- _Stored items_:
----------------

/-- The byte 2 is x. -/
theorem gmul_two (a : Byte) : gmul a 2 = xtime a := by
  calc gmul a 2 = gmul (xtime 1) a := gmul_comm a (xtime 1)
    _ = xtime (gmul 1 a) := (commutesWithXtime_gmul a).xtime 1
    _ = xtime a := by rw [one_gmul]

/-- The byte 3 is x + 1. -/
theorem gmul_three (a : Byte) : gmul a 3 = xtime a ^^^ a := by
  calc gmul a 3 = gmul a 2 ^^^ gmul a 1 := gmul_xor_right a 2 1
    _ = xtime a ^^^ a := by rw [gmul_two, gmul_one]

/-- Settles O36: the product by a byte adds up over `⊕` and commutes with multiplication by x, so it passes through a
second product; with 1 as the identity that gives commutativity and associativity. -/
theorem gmulIsFieldMultiplication : Obligations.GmulIsFieldMultiplication :=
  ⟨gmul_comm, gmul_assoc, gmul_xor_right, gmul_zero, gmul_one, gmul_two, gmul_three⟩

/-! ### The table -/

/-- The byte whose image under the affine map is `SBOX[a]`: the affine map undone. -/
def sboxPreimage (a : Byte) : Byte := (sbox a).rotateLeft 1 ^^^ (sbox a).rotateLeft 3 ^^^ (sbox a).rotateLeft 6 ^^^ 0x05

theorem sbox_eq_affine_sboxPreimage : ∀ a : Byte, sbox a =
    sboxPreimage a ^^^ (sboxPreimage a).rotateLeft 1 ^^^ (sboxPreimage a).rotateLeft 2 ^^^
      (sboxPreimage a).rotateLeft 3 ^^^ (sboxPreimage a).rotateLeft 4 ^^^ 0x63 := by
  decide +kernel

theorem gmul_sboxPreimage : ∀ a : Byte, a ≠ 0 → gmul a (sboxPreimage a) = 1 := by decide +kernel

/-- Settles O37: the byte that the affine map takes to the entry is the inverse of the index. -/
theorem sboxIsInverseThenAffineMap : Obligations.SboxIsInverseThenAffineMap := by
  refine fun a => ⟨sboxPreimage a, ?zero, gmul_sboxPreimage a, sbox_eq_affine_sboxPreimage a⟩
  case zero =>
    rintro rfl
    decide

/-! ### The transformations -/

/-- Settles O38: the source index of each byte, row by row and column by column. -/
theorem shiftRowsRotatesRowByItsNumber : Obligations.ShiftRowsRotatesRowByItsNumber := by
  intro S r c
  fin_cases r <;> fin_cases c <;> exact ⟨rfl, rfl⟩

/-- On the blocks, which are finitely many, a left inverse is a right inverse. -/
theorem rightInverse_block_of_leftInverse {f g : Block → Block} (h : Function.LeftInverse g f) :
    Function.RightInverse g f := by
  have hentries : Function.Injective fun (b : Block) (i : Fin 16) => b[i] := fun a b hab =>
    Vector.ext fun i hi => congrFun hab ⟨i, hi⟩
  have : Finite Block := Finite.of_injective _ hentries
  exact h.rightInverse_of_surjective (Finite.surjective_of_injective h.injective)

theorem leftInverse_invSbox_sbox : Function.LeftInverse invSbox sbox := invSbox_sbox

theorem sbox_invSbox (a : Byte) : sbox (invSbox a) = a :=
  leftInverse_invSbox_sbox.rightInverse_of_surjective
    (Finite.surjective_of_injective leftInverse_invSbox_sbox.injective) a

theorem mixColumns_invMixColumns (S : Block) : mixColumns (invMixColumns S) = S :=
  rightInverse_block_of_leftInverse invMixColumns_mixColumns S

/-- Settles O39: each inverse undoes its transformation, and on finitely many bytes and blocks so does the other order.
-/
theorem transformationsAreInverted : Obligations.TransformationsAreInverted :=
  ⟨fun a => ⟨invSbox_sbox a, sbox_invSbox a⟩, fun S rk r => ⟨invSubBytes_subBytes S, invShiftRows_shiftRows S,
    invMixColumns_mixColumns S, mixColumns_invMixColumns S, addRoundKey_addRoundKey rk r S⟩⟩

/-! ### The cipher and its inverse -/

@[simp] theorem cipher_invCipher (rk : Schedule) (b : Block) : cipher rk (invCipher rk b) = b :=
  rightInverse_block_of_leftInverse (invCipher_cipher rk) b

/-- Settles O41: the rounds are undone last one first, and a left inverse on finitely many blocks is a right inverse. -/
theorem cipherAndInvCipherUndoEachOther : Obligations.CipherAndInvCipherUndoEachOther :=
  fun rk b => ⟨invCipher_cipher rk b, cipher_invCipher rk b⟩

section
variable {s : State} {k : Bytes} (hk : s.P_KEY = some k) (hl : k.length = 16)
include hk hl

theorem exec_encblk {b : Block} (hb : s.P_A = some b) :
    exec .encblk s = .next (release (cipher (keyExpand (blockOf k)) b).toList s) :=
  (encblkEncryptsTheBlock.2 s k hk).1 hl b hb

theorem exec_decblk {b : Block} (hb : s.P_A = some b) :
    exec .decblk s = .next (release (invCipher (keyExpand (blockOf k)) b).toList s) :=
  (decblkDecryptsTheBlock.2 s k hk).1 hl b hb

end

/-! A block that one cipher made, under the other: the operand is given first, since it tells the state. -/

section
variable {s : State} {k : Bytes} {b : Block}

theorem exec_decblk_of_cipher (hb : s.P_A = some (cipher (keyExpand (blockOf k)) b)) (hk : s.P_KEY = some k)
    (hl : k.length = 16) : exec .decblk s = .next (release b.toList s) := by
  rw [exec_decblk hk hl hb, invCipher_cipher]

theorem exec_encblk_of_invCipher (hb : s.P_A = some (invCipher (keyExpand (blockOf k)) b)) (hk : s.P_KEY = some k)
    (hl : k.length = 16) : exec .encblk s = .next (release b.toList s) := by
  rw [exec_encblk hk hl hb, cipher_invCipher]

end

/-- A block released to `OUT` and put back as an operand. -/
theorem some_blockOf_writeOut (m : Memory) (b : Block) : some (blockOf (m.writeOut b.toList).OUT) = some b := by
  rw [writeOut_OUT, blockOf_toList]

/-- Settles O42: the block released is put back as the operand, under a key that no operation changes. -/
theorem encblkAndDecblkUndoEachOther : Obligations.EncblkAndDecblkUndoEachOther := by
  refine fun s t k b hk hl hb => ⟨fun ht => ?encrypted, fun ht => ?decrypted⟩
  case encrypted =>
    rw [exec_encblk hk hl hb] at ht
    cases ht
    exact exec_decblk_of_cipher (some_blockOf_writeOut s.mem _) hk hl
  case decrypted =>
    rw [exec_decblk hk hl hb] at ht
    cases ht
    exact exec_encblk_of_invCipher (some_blockOf_writeOut s.mem _) hk hl

end Sys2Proof.Machine
end

section
/-! SUPPORT. GCM (45_gcm.md R213, R218, R221, R223, 70_reset_and_hazards.md R280): GCMENC and GCMDEC as commands with
their tests in order, GCMDEC of what GCMENC released, with its tag and with another, two messages under one nonce, and
the obligations about them. -/

namespace Sys2Proof.Machine

/-- Settles O54: the register collects every bit in which the tags differ. -/
theorem tagCmpMatchesExactlyEqualTags : Obligations.TagCmpMatchesExactlyEqualTags :=
  fun _ _ => tagMatches_tagDiff_iff

/-! ### The stream of GCM -/

section
variable (rk : Schedule) (n : Bytes)

@[simp] theorem length_gcmStream (d : Bytes) : (gcmStream rk n d).length = d.length :=
  length_ctrFrom_chunks .w32 rk _ d

theorem gcmStream_gcmStream (d : Bytes) : gcmStream rk n (gcmStream rk n d) = d :=
  ctrFrom_chunks_ctrFrom_chunks .w32 rk _ d

theorem gcmStream_eq_xorBytes (d : Bytes) :
    gcmStream rk n d = xorBytes d (keystream .w32 rk (nchunks d.length) (firstCounterOf n)) :=
  ctrFrom_chunks .w32 rk _ d

end

/-- Two strings masked with the same bytes: where the mask is long enough, it cancels. -/
theorem xorBytes_xorBytes_cancel {a b m : Bytes} (hab : a.length = b.length) (hm : a.length ≤ m.length) :
    xorBytes (xorBytes a m) (xorBytes b m) = xorBytes a b := by
  apply List.ext_getElem
  · simp [hm, ← hab]
  · intro i h₁ h₂
    have hcancel : ∀ x y z : Byte, (x ^^^ z) ^^^ (y ^^^ z) = x ^^^ y := fun x y z => by
      rw [BitVec.xor_comm y z, BitVec.xor_assoc, ← BitVec.xor_assoc z z y, BitVec.xor_self, BitVec.zero_xor]
    simp only [xorBytes, List.getElem_zipWith, hcancel]

/-- Settles O59: plaintexts of one length meet the same keystream. -/
theorem nonceReuseRevealsTheXorOfPlaintexts : Obligations.NonceReuseRevealsTheXorOfPlaintexts := by
  intro rk n p q hlen
  rw [gcmStream_eq_xorBytes, gcmStream_eq_xorBytes, ← hlen]
  exact xorBytes_xorBytes_cancel hlen (by rw [length_keystream]; exact le_mul_nchunks p.length)

/-! ### GCMENC and GCMDEC with their tests -/

/-- Settles O34: the two tests shared with TAGGEN, the count, and past them the masked data and its tag. -/
theorem gcmencEncryptsAndTags : Obligations.GcmencEncryptsAndTags := by
  refine ⟨rfl, fun s k hk haad hdata => ⟨?keyLength, fun hl n hn => ⟨fun hnl => ?nonceLength, fun hnl ho => ?overflow,
    fun hnl hle => ⟨?released, length_gcmStream _ n s.mem.DATA⟩⟩⟩⟩
  case keyLength => exact exec_of_key_length_ne rfl (all_fits_pKey_pNonce_aad_data haad hdata) hk
  case nonceLength =>
    exact exec_of_yields (i := .gcmenc) (r := .error _) (all_fits_pKey_pNonce_aad_data haad hdata)
      (yields_of_nonce_length_ne hk hl hn hnl)
  case overflow =>
    exact execGcmencWith_of_counterOverflows ⟨hk, hn, hl, hnl, haad, hdata⟩ (counterOverflows_iff_length.2 ho)
  case released => exact exec_gcmenc ⟨hk, hn, hl, hnl, haad, hdata⟩ (nchunks_le_iff.2 hle)

/-! GCMDEC of an input written as a ciphertext followed by a tag. -/

section
variable {s : State} {k n c : Bytes} {t : Block} (hct : s.mem.DATA = c ++ t.toList) (h : GcmReady s k n)
include hct h

theorem exec_gcmdec_append_of_ne (ht : t ≠ gcmTag (keyExpand (blockOf k)) n s.mem.AAD c) :
    exec .gcmdec s = .next (enterError .authenticationFailed s) :=
  exec_gcmdec_of_tag_ne h (by simp [hct])
    (by rwa [hct, tagPart_append_toList, ciphertextPart_append_toList])

theorem exec_gcmdec_append_of_overflow (ht : t = gcmTag (keyExpand (blockOf k)) n s.mem.AAD c)
    (ho : c.length > 2 ^ 36) : exec .gcmdec s = .next (enterError .counterOverflow s) :=
  execGcmdecWith_of_counterOverflows h (by simp [hct])
    (by rwa [hct, tagPart_append_toList, ciphertextPart_append_toList])
    (by rw [hct, ciphertextPart_append_toList]; exact counterOverflows_iff_length.2 ho)

theorem exec_gcmdec_append (ht : t = gcmTag (keyExpand (blockOf k)) n s.mem.AAD c) (hle : c.length ≤ 2 ^ 36) :
    exec .gcmdec s = .next (release (gcmStream (keyExpand (blockOf k)) n c) s) := by
  have hrun := exec_gcmdec h (by simp [hct])
    (by rwa [hct, tagPart_append_toList, ciphertextPart_append_toList])
    (by rw [hct, ciphertextPart_append_toList]; exact nchunks_le_iff.2 hle)
  rwa [hct, ciphertextPart_append_toList] at hrun

end

/-- Settles O35: the length first, then key and nonce, then the tag over the ciphertext part, and the count last. -/
theorem gcmdecVerifiesThenDecrypts : Obligations.GcmdecVerifiesThenDecrypts := by
  refine ⟨rfl, fun s haad hdata => ⟨exec_gcmdec_of_length hdata haad, fun k hk => ⟨fun hlen hl => ?keyLength,
    fun hl n hn => ⟨fun hlen hnl => ?nonceLength, fun hnl c t hct => ?tagged⟩⟩⟩⟩
  case keyLength =>
    exact exec_gcmdec_of_yields (r := .error _) hdata haad (Nat.not_lt.2 hlen) (yields_raise (checkKey_raise hk hl))
  case nonceLength =>
    exact exec_gcmdec_of_yields (r := .error _) hdata haad (Nat.not_lt.2 hlen)
      (yields_of_nonce_length_ne hk hl hn hnl)
  case tagged =>
    have h : GcmReady s k n := ⟨hk, hn, hl, hnl, haad, hdata⟩
    exact ⟨exec_gcmdec_append_of_ne hct h, exec_gcmdec_append_of_overflow hct h, exec_gcmdec_append hct h⟩

/-! ### GCMDEC of what GCMENC released -/

/-- The mask is its own inverse, so a masked message with its tag gives the message. -/
theorem exec_gcmdec_of_gcmStream {s : State} {k n d : Bytes} (hd : d.length ≤ 2 ^ 36)
    (hdata : s.mem.DATA = gcmStream (keyExpand (blockOf k)) n d ++
      (gcmTag (keyExpand (blockOf k)) n s.mem.AAD (gcmStream (keyExpand (blockOf k)) n d)).toList)
    (hk : s.P_KEY = some k) (hl : k.length = 16) (hn : s.P_NONCE = some n) (hnl : n.length = 12)
    (haad : s.mem.AAD.length ≤ 2 ^ 61 - 1) : exec .gcmdec s = .next (release d s) := by
  have hlen : s.mem.DATA.length = d.length + 16 := by simp [hdata]
  have h : GcmReady s k n := ⟨hk, hn, hl, hnl, haad, by omega⟩
  rw [exec_gcmdec_append hdata h rfl (by rwa [length_gcmStream]), gcmStream_gcmStream]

----------------

- _THE TASK_:
Reproduce exactly the entries above, limited to the lines from the one with "apply List.ext_getElem" through the one with "rw [gcmStream_eq_xorBytes, gcmStream_eq_xorBytes, ←", both included.

- _FINISHED TASK_:
  apply List.ext_getElem
  · simp [hm, ← hab]
  · intro i h₁ h₂
    have hcancel : ∀ x y z : Byte, (x ^^^ z) ^^^ (y ^^^ z) = x ^^^ y := fun x y z => by
      rw [BitVec.xor_comm y z, BitVec.xor_assoc, ← BitVec.xor_assoc z z y, BitVec.xor_self, BitVec.zero_xor]
    simp only [xorBytes, List.getElem_zipWith, hcancel]

/-- Settles O59: plaintexts of one length meet the same keystream. -/
theorem nonceReuseRevealsTheXorOfPlaintexts : Obligations.NonceReuseRevealsTheXorOfPlaintexts := by
  intro rk n p q hlen
  rw [gcmStream_eq_xorBytes, gcmStream_eq_xorBytes, ← hlen]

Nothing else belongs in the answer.